English is a complex language, and there are many different ways that UTAU banks approach it. One of the most apparent differences is how sounds are written, and how you need to type the lyrics into the notes.
A few methods are particularly common. One of them is VCCV, and you can watch the tutorial for using voicebanks and editing USTs here. The phoneme system is custom made by the creator of VCCV, and isn't based on any existing standards. You will need to check their other videos to learn how it works.
Another is ARPAsing, which is based on ARPABET, a phoneme system used in almost all English speech and singing technology. You may also see the same system in other singing synthesizers, like CeVIO and Emvoice One.
Here's how to use an ARPAsing voicebank with the Assistant plugin:
https://arpasing.neocities.org/en/resources/usage-w-assistant.html
And how to use a voicebank without the plugin:
https://arpasing.neocities.org/en/resources/usage-wout-assistant.html
One more method that you may see sometimes is voicebanks recorded based on Delta's set of English reclists. These are encoded in X-SAMPA, which directly corresponds to the International Phonetic Alphabet. Vocaloid also uses X-SAMPA, though the transcriptions are slightly different.

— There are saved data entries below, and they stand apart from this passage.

/-- THERMAL_SAMPLE (R382 to R384): TJ is the hottest sensor, the foldback attenuation moves by FBRATE toward its bound, and 165 degrees
shuts the group down: TSHUT, with every channel that was not Off in Fault. -/
def Obligations.ThermalSampleFoldsBackAndShutsDown : Prop :=
  ∀ (s : State) (g : Fin 3) (a b c d : BitVec 8), Still s → s.on (F.OUT_G_STAT_TSHUT g.val) = false →
    (∀ n, n < 12 → s.phase n ≠ phSlave → s.master n = n) →
    let tj := max (max a.toNat b.toNat) (max c.toNat d.toNat)
    let tfb := max 125 (s.rd (F.OUT_G_THERM_TFB g.val)) + 64
    let rate := fbRate (s.rd (F.OUT_G_THERM_FBRATE g.val))
    ∃ t, exec (.thermalSample g a b c d) s = .next t ∧ t.rd (F.OUT_G_THERM_TJ g.val) = tj ∧
      (t.grp g.val).afb = (if tfb ≤ tj then min 240000 ((s.grp g.val).afb + rate)
        else if tj + 5 ≤ tfb then (s.grp g.val).afb - rate else (s.grp g.val).afb) ∧
      (tj < 165 + 64 → t.spks = s.spks ∧ ∀ n, n < 12 → t.phase n = s.phase n) ∧
      (165 + 64 ≤ tj → t.on (F.OUT_G_STAT_TSHUT g.val) = true ∧
        ∀ j, j < 4 → t.phase (4 * g.val + j) =
          if s.phase (4 * g.val + j) = phOff ∨ s.phase (4 * g.val + j) = phSlave ∨ held (s.phase (4 * g.val + j)) then
            s.phase (4 * g.val + j) else phFault)

/-- Legs and the crosspoint (R394 to R406): a slice drops and the leg carries on, a failed leg is regrown onto a ready spare, Release and
Settle end the regrow, a spare's and a leg's self-test are recorded, a crosspoint update waits for its transfer and is transferred. -/
def Obligations.LegsAreDroppedRegrownAndMoved : Prop :=
  ∀ (s : State) (n : Fin 12) (legM : Bool) (g : Fin 3) (i : Iface), Still s →
    let k := n.val
    let h := k / 4
    let j := nodeOf k (b2n legM)
    (∀ sl : Fin 4, s.legActs h j = true → s.onSpare h j = false → inMask (vat (s.grp h).slices j) sl.val = true →
      3 ≤ sliceCount (vat (s.grp h).slices j) → s.on (F.OUT_G_CFG_SLICEPOL h) = false →
      ∃ t, exec (.sliceDrop n legM sl) s = .next t ∧ vat (t.grp h).slices j = vat (s.grp h).slices j - 2 ^ sl.val ∧
        t.on (F.OUT_SPK_STAT_SLICE k) = true ∧ ∀ m, m < 12 → t.phase m = s.phase m) ∧
    (s.legActs h j = true → s.chipSafe = false → s.handling rgOut = false → s.xstate h = xsReady → s.onSpare h j = false →
      ∃ t, exec (.legFault n legM) s = .next t ∧ t.onSpare h j = true ∧ t.xstate h = xsInUse ∧ inMask (t.grp h).failed j = true ∧
        (t.grp h).seq.isSome = true ∧ ∀ m, m < 12 → t.phase m = s.phase m) ∧
    (∀ q : LegSeq, let z : State := s.modGrp g.val fun x => { x with seq := some q }
      (q.released = false → (∀ w ∈ s.saf.work, w.region = rgOut → w.wait = false) → ∃ t, exec (.legRegrowRelease g) z = .next t ∧ (t.grp g.val).seq = some { q with released := true } ∧
        ∀ m, m < 12 → t.phase m = z.phase m) ∧
      (q.released = true → q.nodes = [q.node] → q.node < 8 → s.phase (s.master (chanOf g.val q.node)) = phPlay → s.muted = false →
        s.chipSafe = false → (s.spk (s.master (chanOf g.val q.node))).stopWait = none →
        ∀ hiz : BitVec 16, ∃ t, exec (.regrowSettleEnd g hiz) z = .next t ∧ (t.grp g.val).seq = none ∧
          ∀ m, m < 12 → t.phase m = z.phase m)) ∧
    (s.xstate g.val = xsReady → ∃ t, exec (.spareSelftest g false) s = .next t ∧ t.xstate g.val = xsFailed) ∧
    (∀ node : Fin 8, inMask (s.grp g.val).failed node.val = true → vat (s.grp g.val).fails node.val < 3 →
      ∃ t, exec (.legSelftestDone g node true) s = .next t ∧ inMask (t.rd (F.OUT_G_STAT_HEALED g.val)) node.val = true ∧
        SameRegsBut (fun a => a = Reg.OUT_G_STAT g.val) s t ∧ { t with regs := s.regs } = s) ∧
    (s.ifaceReady i = true → s.domReady (dmGroup g.val) = true → s.on ⟨Reg.HOST_PWSTAT, rgOut, 1⟩ = false → s.link.posted = [] →
      s.link.cfgpar = [] → s.lockOpen i = true → ∃ t, exec (.xptUpdate i g) s = .next t ∧ t.on (F.OUT_G_XPT_UPDATE g.val) = true ∧
        t.rd (F.OUT_G_XPT_NODE g.val) = s.rd (F.OUT_G_XPT_NODE g.val)) ∧
    (s.on (F.OUT_G_XPT_UPDATE g.val) = true → s.on (F.OUT_G_XPT_EN g.val) = true → s.on (F.OUT_G_XPT_AEN g.val) = false →
      s.xstate g.val = xsReady → s.phase (s.master (chanOf g.val (s.rd (F.OUT_G_XPT_NODE g.val)))) = phOff →
      ∃ t, exec (.xptTransfer g) s = .next t ∧ t.on (F.OUT_G_XPT_UPDATE g.val) = false ∧
        t.onSpare g.val (s.rd (F.OUT_G_XPT_NODE g.val)) = true ∧ t.xstate g.val = xsInUse ∧ ∀ m, m < 12 → t.phase m = s.phase m)

/-! ## Croaker, headphone and line outputs, CV DAC (spec/08_speaker_channels.md, spec/12_headphone_line_cv.md) -/

/-- Croaker slots (R407 to R410, R419, R420): a tone or a sample is taken into an idle slot with LEVEL raised to CRKMIN, CROAKER_PLAY and
the edge of a mapped ALERT pin make the slot active, a pass ends it where nothing asks for more. The other slots are empty. -/
def Obligations.CroakerSlotsAreConfiguredAndPlayed : Prop :=
  ∀ (p : Packet) (s : State) (pin : Fin 4) (k : Fin 8),
    (∀ j, j < 8 → j ≠ k.val → (s.slot j).kind = 0 ∧ (s.slot j).active = false ∧ (s.slot j).want = false) →
    (∀ r ∈ s.saf.recs, r.code ≠ 0x30A) →
    let ws := p.payload
    let c := s.slot k.val
    let least := s.rd F.OUT_SPK_FUSE_CRKMIN
    let low := decide (pf ws 3 24 8 < least)
    let only := fun (t : State) => SameRegsBut (fun a => spkReg a) s t ∧ SameBytesBut (papolByte s) s t ∧
      { s.over t with crk := s.crk, out := s.out } = s
    let carried := ∀ n, n < 12 → inMask (s.slotBase k.val) n = true →
      held (s.phase n) = false ∧ ¬ (s.phase n = phOff ∧ (s.spk n).start = false)
    let bitOf := fun (t : State) => inMask (t.rd F.OUT_CRK_STAT_ACTIVE) k.val
    (Accepted cardCroakerCfg p s → pf ws 0 8 3 = k.val → s.on F.OUT_CRK_STAT_LOCKED = false → c.active = false → pf ws 3 8 4 = 0 →
      s.pendFor? [.croaker k.val] = none →
      let set := fun (t : State) => (t.slot k.val).kind = pf ws 0 0 2 ∧ (t.slot k.val).mask = pf ws 0 20 12 ∧
        (t.slot k.val).level = max least (pf ws 3 24 8) ∧ (t.slot k.val).duck = pf ws 3 16 6 ∧ (t.slot k.val).active = false ∧ only t
      (pf ws 0 0 2 = 1 → 100 ≤ pf ws 1 16 16 → pf ws 1 16 16 ≤ 8000 → pf ws 1 0 2 ≠ 3 →
        Answers (.croakerCfg p) cardCroakerCfg p s (if low then stsClamped else stsOk) (if low then 4 else 0) [] fun t =>
          set t ∧ (t.slot k.val).freq = pf ws 1 16 16 ∧ (t.slot k.val).wave = pf ws 1 0 2 ∧ (t.slot k.val).onMs = pf ws 2 16 16 ∧
          (t.slot k.val).offMs = pf ws 2 0 16) ∧
      (pf ws 0 0 2 = 2 → 1 ≤ pf ws 2 0 16 → pf ws 2 0 16 ≤ 256 → s.spanOn (pf ws 1 0 21) (256 * pf ws 2 0 16) = true →
        (s.admitted cardCroakerCfg p).poisonIn (pf ws 1 0 21) (256 * pf ws 2 0 16) = [] →
        Answers (.croakerCfg p) cardCroakerCfg p s (if low then stsClamped else stsOk) (if low then 4 else 0) [] fun t =>
          set t ∧ (t.slot k.val).len = pf ws 2 0 16 ∧ (t.slot k.val).loop = pb ws 2 16 ∧
          (t.slot k.val).data = (s.admitted cardCroakerCfg p).words (0x800000 + pf ws 1 0 21) (64 * pf ws 2 0 16))) ∧
    (Accepted cardCroakerPlay p s → pf ws 0 8 3 = k.val → c.kind ≠ 0 →
      (pb ws 0 16 = true → Answers (.croakerPlay p) cardCroakerPlay p s 0 0 [] fun t => (t.slot k.val).left = 0 ∧
        (t.slot k.val).forever = false ∧ (t.slot k.val).active = c.active ∧ Touches [] s t ∧ { s.over t with crk := s.crk } = s) ∧
      (pb ws 0 16 = false → carried → Answers (.croakerPlay p) cardCroakerPlay p s 0 0 [] fun t => (t.slot k.val).active = true ∧
        (t.slot k.val).left = pf ws 0 24 8 ∧ (t.slot k.val).forever = decide (pf ws 0 24 8 = 0) ∧ (c.active = false → bitOf t = true) ∧
        only t)) ∧
    (c.kind ≠ 0 → c.want = false → inMask c.map pin.val = true → s.croaks = true → c.auto = false →
      (s.on F.SAFE_SM_CFG_ALTPAIR = false ∨ 2 ≤ pin.val) → carried →
      ∃ t, exec (.alertRise pin) s = .next t ∧ t.rd ⟨Reg.OUT_CRK_STAT, 20 + pin.val, 1⟩ = 1 ∧ (t.slot k.val).active = true ∧
        (t.slot k.val).want = true ∧ bitOf t = true ∧ only t) ∧
    (c.want = true ∨ c.kind = 0 → ∃ t, exec (.alertFall pin) s = .next t ∧ t.rd ⟨Reg.OUT_CRK_STAT, 20 + pin.val, 1⟩ = 0 ∧
      (t.slot k.val).active = c.active ∧ only t) ∧
    (c.active = true →
      (c.again = true ∨ c.forever = true ∨ 2 ≤ c.left → ∃ t, exec (.croakerSlotEnd k) s = .next t ∧ (t.slot k.val).active = true ∧
        (t.slot k.val).left = c.left - 1 ∧ (t.slot k.val).again = false ∧ (t.slot k.val).mark = s.now ∧ only t) ∧
      (c.again = false → c.forever = false → c.left < 2 → s.slotWanted k.val = false →
        ∃ t, exec (.croakerSlotEnd k) s = .next t ∧ (t.slot k.val).active = false ∧ bitOf t = false ∧ only t))

/-- The headphone (o = 0) and line (o = 1) outputs (R572 to R578): each phase leads to the next, Hold and Unmute by what the state and the
jack allow, the last output to go Off stops the pump; HPLINE_CFG starts the headphone output through Pump. -/
def Obligations.HeadphoneAndLineOutputsFollowTheirPhases : Prop :=
  ∀ (p : Packet) (s : State) (line : Bool),
    let o := b2n line
    let moved := fun (i : Instr) (ph : Nat) => ∃ t, exec i s = .next t ∧ t.hoPhase o = ph ∧ t.hoPhase (1 - o) = s.hoPhase (1 - o) ∧
      Touches [Reg.OUT_HPL_STAT] s t ∧ { s.over t with hp := s.hp, hpcv := s.hpcv } = s
    let after := if (s.hpx o).on then (if s.hoMay o then hoUnmute else hoHold) else hoShort
    (s.hoPhase o = hoPump → s.hoPhase (1 - o) ≠ hoPump → moved .hpPumpDone hoRelease) ∧
    (s.hoPhase o = hoRelease → moved (.hpReleaseDone line) after) ∧
    (s.hoPhase o = hoUnmute → moved (.hpUnmuteDone line) hoPlay) ∧
    (s.hoPhase o = hoMute → moved (.hpMuteDone line) after) ∧
    (s.hoPhase o = hoShort → (s.hpx o).on = false → moved (.hpShortDone line) hoOff ∧
      (s.hoPhase (1 - o) = hoOff → ∀ t, exec (.hpShortDone line) s = .next t → t.rd F.OUT_HPL_STAT_PUMP = 0)) ∧
    (Accepted cardHplineCfg p s → s.link.cfgpar = [] → s.chipSafe = false → DomUp s dmHpLine → NewKey p s →
      (∀ e ∈ s.pap.slots, e.opcode ≠ 0x310) → Free s [.hpline] → let w := s.hplWord p.payload
      let wrote := fun (t : State) => t.reg Reg.OUT_HPL_CFG = w ∧ Touches [Reg.OUT_HPL_CFG, Reg.OUT_HPL_STAT] s t ∧
        { s.over t with hp := s.hp, hpcv := s.hpcv, link := s.link } = s
      ((s.hpx 0).on = bit w 31 → (s.hpx 1).on = bit w 30 → Answers (.hplineCfg p) cardHplineCfg p s 0 0 [] wrote) ∧
      (bit w 31 = true → bit w 30 = false → (s.hpx 0).on = false → (s.hpx 1).on = false → s.hoPhase 0 = hoOff →
        s.rd F.OUT_HPL_STAT_PUMP = 0 → Awaits (.hplineCfg p) cardHplineCfg p s [] [.hpline] fun t =>
          wrote t ∧ t.hoPhase 0 = hoPump ∧ (t.hpx 0).on = true))

/-- The CV channels (R580 to R590): CV_CFG writes the fields that its flags name and, with SLEW 0 and no clear, the code at once; a code of
the same upper bits needs no deglitch hold; CLR_N takes every configured channel to its CVCLR and back; CV_TRACK writes the tracking law. -/
def Obligations.CvChannelsFollowCodeAndClear : Prop :=
  ∀ (p : Packet) (s : State) (n : Fin 4), s.link.cfgpar = [] → s.rd F.SAFE_SM_STAT_CSS ≠ 2 →
    let k := n.val
    let ws := p.payload
    let stats := fun (a : Nat) => ∃ m, m < 4 ∧ a = Reg.OUT_CV_STAT m
    let out := fun (t : State) (m : Nat) => t.rd (F.OUT_CV_STAT_OUTCODE m)
    let wr := s.cvWord k ws
    (Accepted cardCvCfg p s → pf ws 0 0 4 = 2 ^ k → (pb ws 3 1 = true → s.cvMode k ≠ 0 → pf ws 1 29 1 = s.rd (F.OUT_CV_CFG_GAIN k)) →
      s.pendFor? [.cv k] = none → DomUp s dmCv → Answers (.cvCfg p) cardCvCfg p s 0 0 [] fun t =>
        t.reg (Reg.OUT_CV_CFG k) = wr ∧ (pb ws 3 2 = true → t.rd (F.OUT_CV_AUX_CVCLR k) = pf ws 2 0 16) ∧
        (pb ws 3 2 = false → t.reg (Reg.OUT_CV_AUX k) = s.reg (Reg.OUT_CV_AUX k)) ∧
        (bits wr 30 2 = 1 → bits wr 16 8 = 0 → s.hpcv.clrLow = false → s.on (F.OUT_CV_STAT_DEGL k) = false → (s.cvx k).wait = none →
          bits wr 12 4 = s.rd (F.OUT_CV_STAT_OUTCODE k) / 4096 → out t k = bits wr 0 16) ∧
        Touches [Reg.OUT_CV_CFG k, Reg.OUT_CV_AUX k, Reg.OUT_CV_STAT k] s t ∧ { s.over t with cv := s.cv, link := s.link } = s) ∧
    (Accepted cardCvTrack p s → pf ws 0 0 2 = k → pf ws 2 0 9 ≤ pf ws 2 16 9 → 45 ≤ pf ws 2 0 9 → pf ws 2 16 9 ≤ 300 →
      s.pendFor? [.cv k] = none → DomUp s dmCv → Answers (.cvTrack p) cardCvTrack p s 0 0 [] fun t =>
        t.reg (Reg.OUT_CV_MAP k) = pw ws 1 ∧ t.reg (Reg.OUT_CV_LIM k) = pw ws 2 &&& 0x01FF01FF ∧
        t.rd (F.OUT_CV_AUX_HEAD k) = pf ws 0 24 8 ∧ t.rd (F.OUT_CV_AUX_REL k) = pf ws 0 16 8 ∧
        t.reg (Reg.OUT_CV_CFG k) = s.reg (Reg.OUT_CV_CFG k) ∧
        Touches [Reg.OUT_CV_AUX k, Reg.OUT_CV_MAP k, Reg.OUT_CV_LIM k, Reg.OUT_CV_STAT k] s t ∧
        { s.over t with cv := s.cv, link := s.link } = s) ∧
    (∀ c, (s.cvx k).wait = some c → ∃ t, exec (.cvDeglitchEnd n) s = .next t ∧ out t k = c % 2 ^ 16 ∧
      t.on (F.OUT_CV_STAT_DEGL k) = false ∧ (t.cvx k).wait = none ∧ SameRegsBut (fun a => a = Reg.OUT_CV_STAT k) s t ∧
      { t with regs := s.regs, cv := s.cv } = s) ∧
    (∃ t, exec .clrNFall s = .next t ∧ t.hpcv.clrLow = true ∧ SameRegsBut stats s t ∧
      { t with regs := s.regs, cv := s.cv, hpcv := s.hpcv } = s ∧
      (s.cvMode k = 0 → t.on (F.OUT_CV_STAT_CLR k) = false) ∧
      (s.cvMode k ≠ 0 → t.on (F.OUT_CV_STAT_CLR k) = true ∧ t.on (F.OUT_CV_STAT_SLEWING k) = false ∧
        (s.on (F.OUT_CV_STAT_DEGL k) = false → (s.cvx k).wait = none →
          s.rd (F.OUT_CV_AUX_CVCLR k) / 4096 = s.rd (F.OUT_CV_STAT_OUTCODE k) / 4096 → out t k = s.rd (F.OUT_CV_AUX_CVCLR k)))) ∧
    (∃ t, exec .clrNRise s = .next t ∧ t.hpcv.clrLow = false ∧ SameRegsBut stats s t ∧
      { t with regs := s.regs, cv := s.cv, hpcv := s.hpcv } = s ∧ t.on (F.OUT_CV_STAT_CLR k) = false ∧
      (s.cvMode k = 1 → (s.cvx k).parked = false → s.rd (F.OUT_CV_CFG_SLEW k) = 0 → s.on (F.OUT_CV_STAT_DEGL k) = false →
        (s.cvx k).wait = none → s.rd (F.OUT_CV_CFG_CODE k) / 4096 = s.rd (F.OUT_CV_STAT_OUTCODE k) / 4096 →
        out t k = s.rd (F.OUT_CV_CFG_CODE k)))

Here's a guide on how to use Delta English voicebanks:
https://ch.nicovideo.jp/delta_kimigatame/blomaga/ar764836
For other methods of English, you will have to check whether the reclist creators have written official guides. However, as you gain experience using English voicebanks, you'll generally be able to figure out how to use any voicebank you encounter.
That said, if I have to recommend one specific voicebank for you to try out, I invite you to download KYE.